• [ENTRIES SHOWN]
/-- Settles O7: the first failing check decides the code. -/
theorem inadmissibleCommandRejected : Obligations.InadmissibleCommandRejected := by
  intro i s ht hp ha
  obtain ⟨c, hc, he⟩ := exec_of_not_admissible ⟨ht, hp⟩ ha
  exact ⟨c, issueCheck_codes hc, he⟩

/-- Settles O8, by the move the step makes. -/
theorem stopsOnlyInsideReset : Obligations.StopsOnlyInsideReset := by
  intro s
  cases hin : s.inputs with
  | nil => exact .inl (step_nil hin ▸ s.engineMove_next)
  | cons m rest =>
    rw [step_cons hin]
    by_cases hm : ∃ a, m = .hwReset (some a)
    · obtain ⟨a, rfl⟩ := hm
      exact .inr ⟨rfl, a, rest, rfl⟩
    · exact .inl (State.move_next _ fun a ha => hm ⟨a, ha⟩)

/-- Settles O11: both are `State.resetCore`. -/
theorem hardwareResetIsSoftReset : Obligations.HardwareResetIsSoftReset := fun s rest =>
  ⟨(step_hwReset s rest).trans (exec_softReset { s with inputs := rest }).symm, _,
    step_hwReset s rest, rfl⟩

end Sys2Proof.Proofs
end

section
/-! What each read returns and each accepted write stores, and the statements about them
(10_state.md R18 to R46). -/

namespace Sys2Proof.Machine

open Sys2Proof.Safety

/-! ### Reserved offsets -/

theorem Reg.offset_of_ofOffset {off : BitVec 8} {r : Reg} (h : Reg.ofOffset off = some r) :
    r.offset = off :=
  eq_of_beq (List.find?_some (p := fun r : Reg => r.offset == off) h)

/-- The gaps of the register map (10_state.md R18, R20). -/
theorem Reg.ofOffset_reserved {off : BitVec 8} (h : off = 0x1C ∨ off = 0x7C ∨ 0x98 ≤ off.toNat) :
    Reg.ofOffset off = none := by
  have hreg : ∀ r : Reg, ¬ (r.offset = 0x1C ∨ r.offset = 0x7C ∨ 0x98 ≤ r.offset.toNat) := by
    intro r
    cases r <;> decide
  cases ho : Reg.ofOffset off with
  | none => rfl
  | some r => exact absurd (Reg.offset_of_ofOffset ho ▸ h) (hreg r)

theorem aligned_four {off : BitVec 8} (h : off.toNat % 4 = 0) : aligned off 4 = true := by
  simp [aligned, h]

theorem serves_read_reserved (s : State) {off : BitVec 8} (ha : off.toNat % 4 = 0)
    (h : Reg.ofOffset off = none) : Serves s (readAt off) { answered s with rdata := 0 } :=
  serves_of fun rest k _ => by
    simp only [State.busAccess, State.busRead, aligned_four ha, h]
    rfl

theorem serves_write_reserved (s : State) {off : BitVec 8} (ha : off.toNat % 4 = 0)
    (h : Reg.ofOffset off = none) (v : Word) : Serves s (writeAt off v) (answered s) :=
  serves_of fun rest k _ => by
    have hw : strobeWidth 0b1111 = 4 := (strobeWidth_eq_four_iff _).2 rfl
    simp only [State.busAccess, State.busWrite, hw, aligned_four ha, h]
    rfl

/-! ### Reads with no command in flight -/

/-- A read but BYTE_OUT's changes the port's answer and, where it draws a free value, the count of
those; neither the moves to come nor the turn decide what it returns. -/
theorem State.readReg_accessed (s : State) (rest : List Input) (k : Turn) {r : Reg}
    (hr : r ≠ .byteOut) :
    (s.accessed rest k).readReg r =
      { s.accessed rest k with rdata := (s.readReg r).rdata, free := (s.readReg r).free } := by
  cases r with
  | byteOut => exact absurd rfl hr
  | ksdata => simp only [State.readReg]; split <;> rfl
  | sboxData => simp only [State.readReg]; split <;> rfl
  | _ => rfl

theorem serves_read_value {s : State} (hp : s.pending = none) {r : Reg} (hw : r.writeOnly = false)
    (hr : r ≠ .byteOut) :
    Serves s (readAt r.offset)
      { answered s with rdata := (s.readReg r).rdata, free := (s.readReg r).free } :=
  serves_read_idle hp hw fun rest k => State.readReg_accessed s rest k hr

/-- The fields of STATUS with no command in flight, one by one (10_state.md R26). -/
theorem status_rdata {s : State} (hp : s.pending = none) :
    (s.readReg .status).rdata =
      0#16 ++ BitVec.ofNat 4 s.rsmIdx.val ++ BitVec.ofNat 4 s.segCnt.val ++ 0#1 ++
        BitVec.ofBool s.inv0 ++ BitVec.ofBool s.authOk ++ BitVec.ofBool s.authValid ++
        BitVec.ofBool (s.session && s.blkidx == s.msglen) ++ BitVec.ofBool s.session ++
        BitVec.ofBool s.keyValid ++ 0#1 := by
  have hb : s.busy = false := by simp [State.busy, hp]
  simp only [State.readReg, State.respond_rdata, hb, statusWord, State.statusCounts,
    State.statusFlags, State.last]
  ext j hj
  simp only [BitVec.getElem_append]
  by_cases hlow : j < 8
  · grind
  · grind

/-! ### The debug windows -/

theorem State.subkeyAt_eq {s : State} {r : Fin 8}
    (hr : s.ksidx.extractLsb' 0 3 = BitVec.ofNat 3 r.val) :
    s.subkeyAt = (s.keys.kind (s.ksidx.extractLsb' 3 3))[r] := by
  have hidx : (s.ksidx.extractLsb' 0 3).toNat = r.val := by
    rw [hr, BitVec.toNat_ofNat, Nat.mod_eq_of_lt r.isLt]
  simp only [State.subkeyAt, hidx]
  rfl

theorem State.sboxEntryAt_eq {s : State} {e : Fin 256}
    (he : s.sboxIdx.extractLsb' 0 8 = BitVec.ofNat 8 e.val) :
    s.sboxEntryAt = (if s.sboxIdx.getLsbD 8 then s.keys.sbox2 else s.keys.sbox1)[e] := by
  have hidx : (s.sboxIdx.extractLsb' 0 8).toNat = e.val := by
    rw [he, BitVec.toNat_ofNat, Nat.mod_eq_of_lt e.isLt]
  simp only [State.sboxEntryAt, hidx]
  rfl

/-- KSDATA under a valid key (10_state.md R45). -/
theorem serves_read_ksdata {s : State} (hp : s.pending = none) (hk : s.keyValid = true) {r : Fin 8}
    (hr : s.ksidx.extractLsb' 0 3 = BitVec.ofNat 3 r.val) {v : Half}
    (hv : (s.keys.kind (s.ksidx.extractLsb' 3 3))[r] = v) :
    Serves s (readAt 0x8C) { answered s with rdata := v.setWidth 32 } := by
  have hread : s.readReg .ksdata = s.respond (v.setWidth 32) := by
    rw [← hv, ← State.subkeyAt_eq hr]
    exact if_pos hk
  have h := serves_read_value (r := .ksdata) hp rfl (by decide)
  rwa [hread] at h

/-- SBOX_DATA under a valid key (10_state.md R46). -/
theorem serves_read_sboxData {s : State} (hp : s.pending = none) (hk : s.keyValid = true)
    {e : Fin 256} (he : s.sboxIdx.extractLsb' 0 8 = BitVec.ofNat 8 e.val) {v : Byte}
    (hv : (if s.sboxIdx.getLsbD 8 then s.keys.sbox2 else s.keys.sbox1)[e] = v) :
    Serves s (readAt 0x94) { answered s with rdata := v.setWidth 32 } := by
  have hread : s.readReg .sboxData = s.respond (v.setWidth 32) := by
    rw [← hv, ← State.sboxEntryAt_eq he]
    exact if_pos hk
  have h := serves_read_value (r := .sboxData) hp rfl (by decide)
  rwa [hread] at h

/-- With no valid key both windows draw a free value of their width (10_state.md R45, R46). -/
theorem serves_read_windows_nokey {s : State} (hp : s.pending = none) (hk : s.keyValid = false) :
    (∃ v : Half, Serves s (readAt 0x8C)
      { answered s with rdata := v.setWidth 32, free := s.free + 1 }) ∧
    (∃ v : Byte, Serves s (readAt 0x94)
      { answered s with rdata := v.setWidth 32, free := s.free + 1 }) := by
  have hks : s.readReg .ksdata = s.respondAny 16 := by simp [State.readReg, hk]
  have hsb : s.readReg .sboxData = s.respondAny 8 := by simp [State.readReg, hk]
  have h16 := serves_read_value (r := .ksdata) hp rfl (by decide)
  have h8 := serves_read_value (r := .sboxData) hp rfl (by decide)
  rw [hks] at h16
  rw [hsb] at h8
  exact ⟨⟨_, h16⟩, ⟨_, h8⟩⟩

/-! ### Accepted writes -/

theorem State.busWriteReg_closed {s : State} (hb : s.busy = false) (hs : s.session = false)
    (r : Reg) (v : Word) : s.busWriteReg r v = s.writeReg v r := by
  simp [State.busWriteReg, hb, hs]

/-- With no command in flight and no session a write to a writable register takes effect
(20_memory.md R62). -/
theorem serves_write_closed {s t : State} {v : Word} {r : Reg} (hp : s.pending = none)
    (hs : s.session = false) (hw : r.rejectsWhileBusy = true)
    (h : ∀ (rest : List Input) (k : Turn),
      (s.accessed rest k).writeReg v r = { t with inputs := rest, turn := k }) :
    Serves s (writeAt r.offset v) t := by
  obtain ⟨hro, hcmd, -⟩ := r.rejectsWhileBusy_iff.1 hw
  exact serves_write r hro hcmd fun rest k =>
    (State.busWriteReg_closed (State.not_busy_accessed hp rest k) hs r v).trans (h rest k)

/-! ### The interrupt line -/

/-- A bit vector is not 0 when some bit of it is 1. -/
theorem ne_zero_iff_exists_getLsbD {w : Nat} (x : BitVec w) :
    x ≠ 0 ↔ ∃ k, k < w ∧ x.getLsbD k = true := by
  constructor
  · intro h
    by_contra hn
    refine h (BitVec.eq_of_getLsbD_eq fun k hk => ?_)
    simpa using fun hx => hn ⟨k, hk, hx⟩
  · rintro ⟨k, -, hk⟩ rfl
    simp at hk

end Sys2Proof.Machine

namespace Sys2Proof.Proofs

open Sys2Proof.Machine Sys2Proof.Safety
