-- ==== Sys2Proof/Machine/Control.lean ====
section
/-! DEFINITION. The control unit: the host's commands and the session start sequence
(44_control R240 to R259). -/

namespace Sys2Proof.Machine

/-- `OPEN dev` (44_control R242): no operand is illegal; `dev` goes to the environment (log 13). -/
def execOpenSession (operand : Byte) (s : State) : Host.Outcome State Fault Refusal :=
  takeCommand true
    (fun s =>
      if s.ssState ≠ SS_CLOSED then s.answerMisuse
      else { s with cuBusy := true, envOpenDev := some operand, ssState := SS_OPENING })
    s

/-- The Transmitter's part of CLOSE (44_control R247): `none` where it is still running, a Producer
with a pull outstanding included. -/
def State.closeTransmitter (s : State) : Option State :=
  if s.txState = TX_STOPPED then some s
  else if s.txRunning || s.prState = PR_PULL_WAIT then none
  else some s.txClose

/-- The Reader's part of CLOSE (44_control R247): `none` where it is still running. -/
def State.closeReader (s : State) : Option State :=
  if s.rdState = RD_STOPPED then some s
  else if s.rdRunning then none
  else some s.rdClose

/-- `CLOSE` (44_control R247): the Transmitter, then the Reader; a MISUSE at the Reader leaves the
Transmitter closed. -/
def execCloseSession (operand : Byte) (s : State) : Host.Outcome State Fault Refusal :=
  takeCommand (operand = 0)
    (fun s =>
      if s.ssState = SS_CLOSED then s.answerMisuse
      else
        match s.closeTransmitter with
        | none => s.answerMisuse
        | some t =>
          match t.closeReader with
          | none => t.answerMisuse
          | some u => (u.gotoSs SS_CLOSED).respond RESP_OK 0)
    s

/-- `ATTACH_REC id` (44_control R248). -/
def execAttachRec (operand : Byte) (s : State) : Host.Outcome State Fault Refusal :=
  takeCommand (hostId operand)
    (fun s =>
      if operand ∈ s.recReg then s.respond RESP_OK 0
      else if s.externals = s.params.maxRecorders then s.respond RESP_FULL 0
      else { s with recReg := s.recReg ++ [operand] }.respond RESP_OK 0)
    s

/-- `DETACH_REC id` (44_control R249). -/
def execDetachRec (operand : Byte) (s : State) : Host.Outcome State Fault Refusal :=
  takeCommand (hostId operand)
    (fun s => { s with recReg := s.recReg.filter (· ≠ operand) }.respond RESP_OK 0)
    s

/-- `ATTACH_PLAYER id` (44_control R250). -/
def execAttachPlayer (operand : Byte) (s : State) : Host.Outcome State Fault Refusal :=
  takeCommand (hostId operand)
    (fun s =>
      if s.player ≠ 0 then s.answerMisuse
      else { s with player := operand }.respond RESP_OK 0)
    s

/-- `DETACH_PLAYER id` (44_control R251). -/
def execDetachPlayer (operand : Byte) (s : State) : Host.Outcome State Fault Refusal :=
  takeCommand (hostId operand)
    (fun s =>
      (if s.player = operand then { s with player := 0 } else s).respond RESP_OK 0)
    s

/-- `STATUS` (44_control R252). -/
def execReadStatus (operand : Byte) (s : State) : Host.Outcome State Fault Refusal :=
  takeCommand (operand = 0) (fun s => s.respond RESP_OK s.statusReg) s

/-- `RD_FAILURE` (44_control R253). -/
def execReadRdFailure (operand : Byte) (s : State) : Host.Outcome State Fault Refusal :=
  takeCommand (operand = 0) (fun s => s.respond RESP_OK s.rdFailureReg) s

/-- `TX_FAILURE` (44_control R254). -/
def execReadTxFailure (operand : Byte) (s : State) : Host.Outcome State Fault Refusal :=
  takeCommand (operand = 0) (fun s => s.respond RESP_OK s.txFailureReg) s

/-- A command with a reserved opcode, which no row of the table is: ILLEGAL, or MISUSE while an OPEN
is in progress (44_control R256, R258). -/
def reservedCommand (s : State) : Host.Outcome State Fault Refusal := takeCommand false id s

/-- `CU.DEVICE_OPEN_OK` (44_control R243). -/
def execCuDeviceOpenOk (s : State) : Host.Outcome State Fault Refusal :=
  takeStep .cu 0xC4 (fun s => { s with envDevice := none, ssState := SS_START_RD }) s

/-- `CU.DEVICE_OPEN_FAIL` (44_control R244). -/
def execCuDeviceOpenFail (s : State) : Host.Outcome State Fault Refusal :=
  takeStep .cu 0xC5
    (fun s =>
      { s with ssState := SS_CLOSED, cuBusy := false, envDevice := none }.respond RESP_OPEN_FAILED 0)
    s

/-- `CU.START_RD` (44_control R245). -/
def execCuStartRd (s : State) : Host.Outcome State Fault Refusal :=
  takeStep .cu 0xC8 (fun s => s.rdStart.gotoSs SS_START_TX) s

/-- `CU.START_TX` (44_control R246). -/
def execCuStartTx (s : State) : Host.Outcome State Fault Refusal :=
  takeStep .cu 0xCC
    (fun s => { s.txStart with ssState := SS_OPEN, cuBusy := false }.respond RESP_OK 0)
    s

end Sys2Proof.Machine
end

• [WHAT NEEDS TO BE DONE]
What are the lines above, starting at the one with "simp only [State.busAccess, State.busWrite, hw, aligned_four" and ending at the one with "BitVec.ofBool s.inv0 ++"? Give them again exactly, and only them.

• [RESPONSE BELOW]
    simp only [State.busAccess, State.busWrite, hw, aligned_four ha, h]
    rfl

/-! ### Reads with no command in flight -/

/-- A read but BYTE_OUT's changes the port's answer and, where it draws a free value, the count of
those; neither the moves to come nor the turn decide what it returns. -/
theorem State.readReg_accessed (s : State) (rest : List Input) (k : Turn) {r : Reg}
    (hr : r ≠ .byteOut) :
    (s.accessed rest k).readReg r =
      { s.accessed rest k with rdata := (s.readReg r).rdata, free := (s.readReg r).free } := by
  cases r with
  | byteOut => exact absurd rfl hr
  | ksdata => simp only [State.readReg]; split <;> rfl
  | sboxData => simp only [State.readReg]; split <;> rfl
  | _ => rfl

theorem serves_read_value {s : State} (hp : s.pending = none) {r : Reg} (hw : r.writeOnly = false)
    (hr : r ≠ .byteOut) :
    Serves s (readAt r.offset)
      { answered s with rdata := (s.readReg r).rdata, free := (s.readReg r).free } :=
  serves_read_idle hp hw fun rest k => State.readReg_accessed s rest k hr

/-- The fields of STATUS with no command in flight, one by one (10_state.md R26). -/
theorem status_rdata {s : State} (hp : s.pending = none) :
    (s.readReg .status).rdata =
      0#16 ++ BitVec.ofNat 4 s.rsmIdx.val ++ BitVec.ofNat 4 s.segCnt.val ++ 0#1 ++
        BitVec.ofBool s.inv0 ++ BitVec.ofBool s.authOk ++ BitVec.ofBool s.authValid ++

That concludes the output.